Myrfy
Myrfy

Reputation: 675

how to wait on 2 channels and continue when they are both ready for read

Suppose I have 2 buffered channels, How can I wait for both of them, and only continue when both of the channel have at least one item in it?

It looks like assemble a machine with two parts, only when both part are at hand can I continue my work.

Both queue are empty, wait.
-------------------
|     |     |     |   QUEUE A
-------------------

-------------------
|     |     |     |   QUEUE B
-------------------


Queue A has one element but Queue B empty, wait
-------------------
|     |     |  X  |   QUEUE A
-------------------

-------------------
|     |     |     |   QUEUE B
-------------------


Queue A has two elements but Queue B empty, still wait
-------------------
|     |  Y  |  X  |   QUEUE A
-------------------

-------------------
|     |     |     |   QUEUE B
-------------------


Both queue has item in it, consume one from each queue.
-------------------
|     |  Y  |  X  |   QUEUE A
-------------------

-------------------
|     |     |  Z  |   QUEUE B
-------------------


Now, Queue B empty again, wait ...
-------------------
|     |     |  Y  |   QUEUE A
-------------------

-------------------
|     |     |     |   QUEUE B
-------------------

Upvotes: 2

Views: 255

Answers (2)

icza
icza

Reputation: 418435

Receiving from 2 channels is not atomic. You can check the number of elements queued in a channel's buffer using the builtin len() function, but you can't do a 2-channel atomic receive.

Meaning by the time you receive a value from one channel, the other channel might not be ready to receive from (e.g. another goroutine might already have received from it).

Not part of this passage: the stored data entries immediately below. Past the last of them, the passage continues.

/-! ### Blocks of a buffer (00_scope.md R12) -/

/-- A buffer has exactly `length / B` whole blocks. -/
theorem blk_eq_none_iff (hB : 0 < B) {buf : List Byte} {j : Nat} : blk buf j B = none ↔ buf.length / B ≤ j := by
  rw [blk, blockOf_eq_none]
  refine ⟨fun h => Nat.not_lt.1 fun hj => h (length_blkBytes hj), fun hj => ?_⟩
  have hend : buf.length < j * B + B := by rw [← Nat.succ_mul]; exact (Nat.div_lt_iff_lt_mul hB).1 (Nat.lt_succ_of_le hj)
  rw [blkBytes, List.length_take, List.length_drop]
  omega

theorem exists_blk {buf : List Byte} {j : Nat} (hj : j < buf.length / 16) : ∃ x, blk buf j = some x :=
  Option.ne_none_iff_exists'.1 fun h => Nat.not_le.2 hj ((blk_eq_none_iff (by decide)).1 h)

/-- Two buffers of one length that differ in block j both have it. -/
theorem lt_of_blk_ne {buf buf' : List Byte} {j : Nat} (hlen : buf.length = buf'.length) (hne : blk buf j ≠ blk buf' j) :
    j < buf.length / 16 := by
  by_contra hj
  have hj : buf.length / 16 ≤ j := Nat.not_lt.1 hj
  exact hne (((blk_eq_none_iff (by decide)).2 hj).trans ((blk_eq_none_iff (by decide)).2 (hlen ▸ hj)).symm)

/-- A buffer of at least one block, and of whole blocks, is the bytes of its blocks. -/
theorem exists_bytesOf_of_aligned {buf : List Byte} (hs : 16 ≤ buf.length) (ha : buf.length % 16 = 0) :
    ∃ xs, buf = bytesOf xs ∧ xs ≠ [] := by
  obtain ⟨xs, rfl, -⟩ := exists_bytesOf (buf.length / 16) buf (Nat.div_mul_cancel (Nat.dvd_of_mod_eq_zero ha)).symm
  exact ⟨xs, rfl, by rintro rfl; exact absurd hs (by decide)⟩

theorem bytesOf_append (xs ys : List Block) : bytesOf (xs ++ ys) = bytesOf xs ++ bytesOf ys := List.flatMap_append

/-! ### The block transforms (41_operation_commands.md R130 to R133) -/

section
variable {Q : Primitive} {m : Mode} {d d' : Dir} {k c c' x y : Block}

theorem dir_ne_iff : d ≠ d' ↔ (d = .enc ∧ d' = .dec) ∨ (d = .dec ∧ d' = .enc) := by
  cases d <;> cases d' <;> decide

/-- Under one key and chain the two directions undo each other. -/
theorem outputBlock_outputBlock (hd : d ≠ d') : outputBlock Q m d' k c (outputBlock Q m d k c x) = x := by
  obtain ⟨rfl, rfl⟩ | ⟨rfl, rfl⟩ := dir_ne_iff.1 hd <;> cases m <;> simp [outputBlock, xorBlock_cancel]

/-- The other direction, with input and output exchanged, leaves the same chain. -/
theorem nextChain_swap (hd : d ≠ d') : nextChain m d' c y x = nextChain m d c x y := by
  obtain ⟨rfl, rfl⟩ | ⟨rfl, rfl⟩ := dir_ne_iff.1 hd <;> cases m <;> rfl

/-- Each transform is injective in its input block: the other direction undoes it. -/
theorem outputBlock_injective (Q : Primitive) (m : Mode) (d : Dir) (k c : Block) : Function.Injective (outputBlock Q m d k c) := by
  obtain ⟨d', hd⟩ : ∃ d', d ≠ d' := by cases d; exacts [⟨.dec, nofun⟩, ⟨.enc, nofun⟩]
  exact Function.LeftInverse.injective fun _ => outputBlock_outputBlock hd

If there is only one goroutine that consumes and processes these values, simply receive a value from both channels, it will block if a value is not ready (if channel is not ready to receive from):

v1 := <- ch1
v2 := <- ch2

// process v1 and v2

Also note that receiving also succeeds if the channel is closed.

Upvotes: 2

TehSphinX
TehSphinX

Reputation: 7440

How about something like this:

type Foo1 struct {}
type Foo2 struct {}

type Combination struct {
    foo1 *Foo1
    foo2 *Foo2
}

func mergeChan(chIn chan *Foo1, chIn2 chan *Foo2, chOut chan *Combination) {
    for foo1 := range chIn {
        chOut <- &Combination{
            foo1: foo1,
            foo2: <-chIn2,
        }
    }
}

Listening to chOut you would always receive combinations from both channels.